2. Capabilities and client comfort with the independent space are only increasing. All else equal, most advisors would opt for a higher payout, business ownership and more autonomy. So, the wirehouse firms must continue to improve their offerings and can’t afford to become complacent.

3. Private equity-backed RIAs are in the early days of crafting lucrative financial packages to attract wirehouse teams and can offer something the big firms can’t: equity, long-term capital gains and less bureaucracy.

4. Millennial and Gen Z advisors are opting for business ownership with far greater frequency than older generations—which means the next crop of team leaders and top advisors will be a greater flight risk to independence than ever before.

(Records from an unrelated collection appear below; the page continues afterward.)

-- ==== Sys2Proof/Word.lean ====
section
/-! DEFINITION. The two word types of the SBT: bytes on the serial bus and in memory, and 32-bit registers and addresses
(spec/00_scope.md R8). -/

namespace Sys2Proof

/-- One byte of the serial bus or of system memory. -/
abbrev Byte := BitVec 8

/-- A 32-bit register, CMD word or byte address. -/
abbrev Word := BitVec 32

end Sys2Proof
end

We continue to believe that there has been no better time to be an advisor. The most competitive recruiting environment full of compelling firms means advisors remain in the driver’s seat and have maximum leverage over both their employers and prospective employers.

Although the wirehouse-to-wirehouse transition is no longer the “default” path for advisors, following the data and trends indicates that the wirehouses will continue to remain more than relevant in the years ahead. For advisors thinking about their futures, this means they can really think long and hard about where their businesses and clients will be best served, and if that does not translate to a wirehouse, that’s fine—because there are more exciting options than ever before.

Louis Diamond is president of Diamond Consultants.